• WORK TASK: Each entry in the material below should be copied without any alteration.
▶
/-- R158, R160 to R163, R166, R167: SAW REQUEST, answered with RANGE, STATE, then the three outcomes of admission; the saw's
timers, SAW STOP and SAW SET. What follows within the event: DEDUCED, log 17. -/
def Obligations.SawPermitIsAskedTimedAndEnded : Prop :=
  ∀ s : State, s.awake →
    let idle := { s.saw with
      state := .idle, draw := none, reserved := 0, waiting := none, preparing := none, idle := none, stuck := none }
    let closing := { s.saw with
      state := .closing, waiting := none, preparing := none, idle := none, stuck := some 3000000 }
    (s.host.refuses = false → ∀ draw : Half,
      ((draw.toNat < 100 ∨ 4000 < draw.toNat) →
        exec (.sawRequest draw) s = .next (State.answer 0x61 100 (.plain .range) s)) ∧
      (100 ≤ draw.toNat → draw.toNat ≤ 4000 → s.saw.state ≠ .idle →
        exec (.sawRequest draw) s = .next (State.answer 0x61 100 (.plain .state) s)) ∧
      (100 ≤ draw.toNat → draw.toNat ≤ 4000 → s.saw.state = .idle →
        (s.admission draw.toNat = .granted → exec (.sawRequest draw) s =
          .next (State.answer 0x61 100 (.plain .done) (State.settle s { s with
            saw := { s.saw with
              state := .preparing, draw := some draw.toNat, reserved := draw.toNat, waiting := none,
              preparing := some 180000000 } }))) ∧
        (s.admission draw.toNat = .refused → exec (.sawRequest draw) s =
          .next (State.answer 0x61 100 (.plain .started) { s with
            saw := { s.saw with state := .waiting, draw := some draw.toNat, waiting := some 120000000 } })) ∧
        (s.admission draw.toNat = .noplan → exec (.sawRequest draw) s =
          .next (State.answer 0x61 100 (.plain .noplan) s)))) ∧
    (s.saw.state = .waiting → s.stale .waitingTimerExpiry = false →
      exec .waitingTimerExpiry s = .next (State.settle s { s with
        saw := { idle with lastEvent := some .refused }, attn := s.attn ||| 0x2000 })) ∧
    (s.saw.state = .preparing → s.stale .preparingTimerExpiry = false →
      exec .preparingTimerExpiry s = .next (State.settle s { s with
        saw := { idle with lastEvent := some .noSurplus }, attn := s.attn ||| 0x2000 })) ∧
    (s.saw.state = .released → s.saw.clutch = false → s.stale .idleTimerExpiry = false →
      exec .idleTimerExpiry s = .next (State.settle s { s with saw := idle })) ∧
    (s.saw.state = .closing → s.stale .stuckTimerExpiry = false → exec .stuckTimerExpiry s = .next { s with
      saw := { s.saw with state := .fault, stuck := none, lastEvent := some .stuckClutch }
      attn := s.attn ||| 0x2000 }) ∧
    (s.host.refuses = false →
      ((s.saw.state = .waiting ∨ s.saw.state = .preparing) →
        exec .sawStop s = .next (State.answer 0x62 100 (.plain .done) (State.settle s { s with saw := idle }))) ∧
      (s.saw.state = .released → s.saw.clutch = false →
        exec .sawStop s = .next (State.answer 0x62 100 (.plain .done) (State.settle s { s with saw := idle }))) ∧
      (s.saw.state = .cutting → s.saw.clutch = true →
        exec .sawStop s = .next (State.answer 0x62 100 (.plain .done) (State.settle s { s with saw := closing }))) ∧
      ((s.saw.state = .idle ∨ s.saw.state = .closing ∨ s.saw.state = .fault) →
        exec .sawStop s = .next (State.answer 0x62 100 (.plain .done) s)) ∧
      ∀ (d : Half) (c : Byte), 100 ≤ d.toNat → d.toNat ≤ 4000 → 1 ≤ c.toNat → c.toNat ≤ 3 →
        exec (.sawSet d c) s = .next (State.answer 0x63 100 (.plain .done) { s with
          saw := { s.saw with nominal := d.toNat, cls := c.toNat } }))

/-! ### Frequency protection -/

/-- R49, R161, R171, R175: what a completion outside a trip and below the trip threshold does to the settled timer, the
under-frequency count, a saw in Preparing and the trim counter, in every order of the four receivers. The count asks B, and the
saw Bs, of the governor as each finds it, before or after the governor's own part. -/
def Obligations.CompletionsMoveProtectionAndSaw : Prop :=
  ∀ (order : List Receiver) (sense : BitVec 8) (c : Completion) (s : State), order.Perm receivers →
    s.prot.trip = false → (c.f : Int) < s.fset + (s.prot.tripOffset : Int) →
    let t := State.offer order sense c s
    let under := (c.f : Int) < s.fset - (s.prot.ufOffset : Int)
    t.prot.trip = false ∧
    t.prot.settled =
      (if s.fset - 200 ≤ (c.f : Int) then (if s.prot.settled = .stopped then .running 30000000 else s.prot.settled)
      else .stopped) ∧
    (¬ under ∨ 0 < s.gov.b ∧ 0 < t.gov.b → t.prot.uf = 0 ∧ t.prot.interval = s.prot.interval) ∧
    (under → s.gov.b = 0 → t.gov.b = 0 →
      (s.prot.uf < 2 ∨ s.prot.interval ≠ none →
        t.prot.uf = min 3 (s.prot.uf + 1) ∧ t.prot.interval = s.prot.interval ∧ t.table = s.table) ∧
      (s.prot.uf = 2 ∨ s.prot.uf = 3 → s.prot.interval = none →
        t.prot.uf = 0 ∧ t.prot.interval = some (s.prot.shedInterval * 1000000))) ∧
    (s.prot.uf < 2 ∨ s.prot.interval ≠ none →
      (∀ d, s.saw.state = .preparing → s.saw.draw = some d →
        (d + 50 ≤ s.gov.bs → d + 50 ≤ t.gov.bs → t.saw = { s.saw with
          state := .released, preparing := none, idle := some 600000000 }) ∧
        (s.gov.bs < d + 50 → t.gov.bs < d + 50 → t.saw = s.saw)) ∧
      (s.saw.state ≠ .preparing → t.saw = s.saw)) ∧
    (s.gate.trim < 15 → t.gate = { s.gate with trim := s.gate.trim + 1 }) ∧
    (s.gate.trim = 15 → t.gate.trim = 0)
◀
• TASK ANSWER:
/-- R158, R160 to R163, R166, R167: SAW REQUEST, answered with RANGE, STATE, then the three outcomes of admission; the saw's
timers, SAW STOP and SAW SET. What follows within the event: DEDUCED, log 17. -/
def Obligations.SawPermitIsAskedTimedAndEnded : Prop :=
  ∀ s : State, s.awake →
    let idle := { s.saw with
      state := .idle, draw := none, reserved := 0, waiting := none, preparing := none, idle := none, stuck := none }
    let closing := { s.saw with
      state := .closing, waiting := none, preparing := none, idle := none, stuck := some 3000000 }
    (s.host.refuses = false → ∀ draw : Half,
      ((draw.toNat < 100 ∨ 4000 < draw.toNat) →
        exec (.sawRequest draw) s = .next (State.answer 0x61 100 (.plain .range) s)) ∧
      (100 ≤ draw.toNat → draw.toNat ≤ 4000 → s.saw.state ≠ .idle →
        exec (.sawRequest draw) s = .next (State.answer 0x61 100 (.plain .state) s)) ∧
      (100 ≤ draw.toNat → draw.toNat ≤ 4000 → s.saw.state = .idle →
        (s.admission draw.toNat = .granted → exec (.sawRequest draw) s =
          .next (State.answer 0x61 100 (.plain .done) (State.settle s { s with
            saw := { s.saw with
              state := .preparing, draw := some draw.toNat, reserved := draw.toNat, waiting := none,
              preparing := some 180000000 } }))) ∧
        (s.admission draw.toNat = .refused → exec (.sawRequest draw) s =
          .next (State.answer 0x61 100 (.plain .started) { s with
            saw := { s.saw with state := .waiting, draw := some draw.toNat, waiting := some 120000000 } })) ∧
        (s.admission draw.toNat = .noplan → exec (.sawRequest draw) s =
          .next (State.answer 0x61 100 (.plain .noplan) s)))) ∧
    (s.saw.state = .waiting → s.stale .waitingTimerExpiry = false →
      exec .waitingTimerExpiry s = .next (State.settle s { s with
        saw := { idle with lastEvent := some .refused }, attn := s.attn ||| 0x2000 })) ∧
    (s.saw.state = .preparing → s.stale .preparingTimerExpiry = false →
      exec .preparingTimerExpiry s = .next (State.settle s { s with
        saw := { idle with lastEvent := some .noSurplus }, attn := s.attn ||| 0x2000 })) ∧
    (s.saw.state = .released → s.saw.clutch = false → s.stale .idleTimerExpiry = false →
      exec .idleTimerExpiry s = .next (State.settle s { s with saw := idle })) ∧
    (s.saw.state = .closing → s.stale .stuckTimerExpiry = false → exec .stuckTimerExpiry s = .next { s with
      saw := { s.saw with state := .fault, stuck := none, lastEvent := some .stuckClutch }
      attn := s.attn ||| 0x2000 }) ∧
    (s.host.refuses = false →
      ((s.saw.state = .waiting ∨ s.saw.state = .preparing) →
        exec .sawStop s = .next (State.answer 0x62 100 (.plain .done) (State.settle s { s with saw := idle }))) ∧
      (s.saw.state = .released → s.saw.clutch = false →
        exec .sawStop s = .next (State.answer 0x62 100 (.plain .done) (State.settle s { s with saw := idle }))) ∧
      (s.saw.state = .cutting → s.saw.clutch = true →
        exec .sawStop s = .next (State.answer 0x62 100 (.plain .done) (State.settle s { s with saw := closing }))) ∧
      ((s.saw.state = .idle ∨ s.saw.state = .closing ∨ s.saw.state = .fault) →
        exec .sawStop s = .next (State.answer 0x62 100 (.plain .done) s)) ∧
      ∀ (d : Half) (c : Byte), 100 ≤ d.toNat → d.toNat ≤ 4000 → 1 ≤ c.toNat → c.toNat ≤ 3 →
        exec (.sawSet d c) s = .next (State.answer 0x63 100 (.plain .done) { s with
          saw := { s.saw with nominal := d.toNat, cls := c.toNat } }))

/-! ### Frequency protection -/

/-- R49, R161, R171, R175: what a completion outside a trip and below the trip threshold does to the settled timer, the
under-frequency count, a saw in Preparing and the trim counter, in every order of the four receivers. The count asks B, and the
saw Bs, of the governor as each finds it, before or after the governor's own part. -/
def Obligations.CompletionsMoveProtectionAndSaw : Prop :=
  ∀ (order : List Receiver) (sense : BitVec 8) (c : Completion) (s : State), order.Perm receivers →
    s.prot.trip = false → (c.f : Int) < s.fset + (s.prot.tripOffset : Int) →
    let t := State.offer order sense c s
    let under := (c.f : Int) < s.fset - (s.prot.ufOffset : Int)
    t.prot.trip = false ∧
    t.prot.settled =
      (if s.fset - 200 ≤ (c.f : Int) then (if s.prot.settled = .stopped then .running 30000000 else s.prot.settled)
      else .stopped) ∧
    (¬ under ∨ 0 < s.gov.b ∧ 0 < t.gov.b → t.prot.uf = 0 ∧ t.prot.interval = s.prot.interval) ∧
    (under → s.gov.b = 0 → t.gov.b = 0 →
      (s.prot.uf < 2 ∨ s.prot.interval ≠ none →
        t.prot.uf = min 3 (s.prot.uf + 1) ∧ t.prot.interval = s.prot.interval ∧ t.table = s.table) ∧
      (s.prot.uf = 2 ∨ s.prot.uf = 3 → s.prot.interval = none →
        t.prot.uf = 0 ∧ t.prot.interval = some (s.prot.shedInterval * 1000000))) ∧
    (s.prot.uf < 2 ∨ s.prot.interval ≠ none →
      (∀ d, s.saw.state = .preparing → s.saw.draw = some d →
        (d + 50 ≤ s.gov.bs → d + 50 ≤ t.gov.bs → t.saw = { s.saw with
          state := .released, preparing := none, idle := some 600000000 }) ∧
        (s.gov.bs < d + 50 → t.gov.bs < d + 50 → t.saw = s.saw)) ∧
      (s.saw.state ≠ .preparing → t.saw = s.saw)) ∧
    (s.gate.trim < 15 → t.gate = { s.gate with trim := s.gate.trim + 1 }) ∧
    (s.gate.trim = 15 → t.gate.trim = 0)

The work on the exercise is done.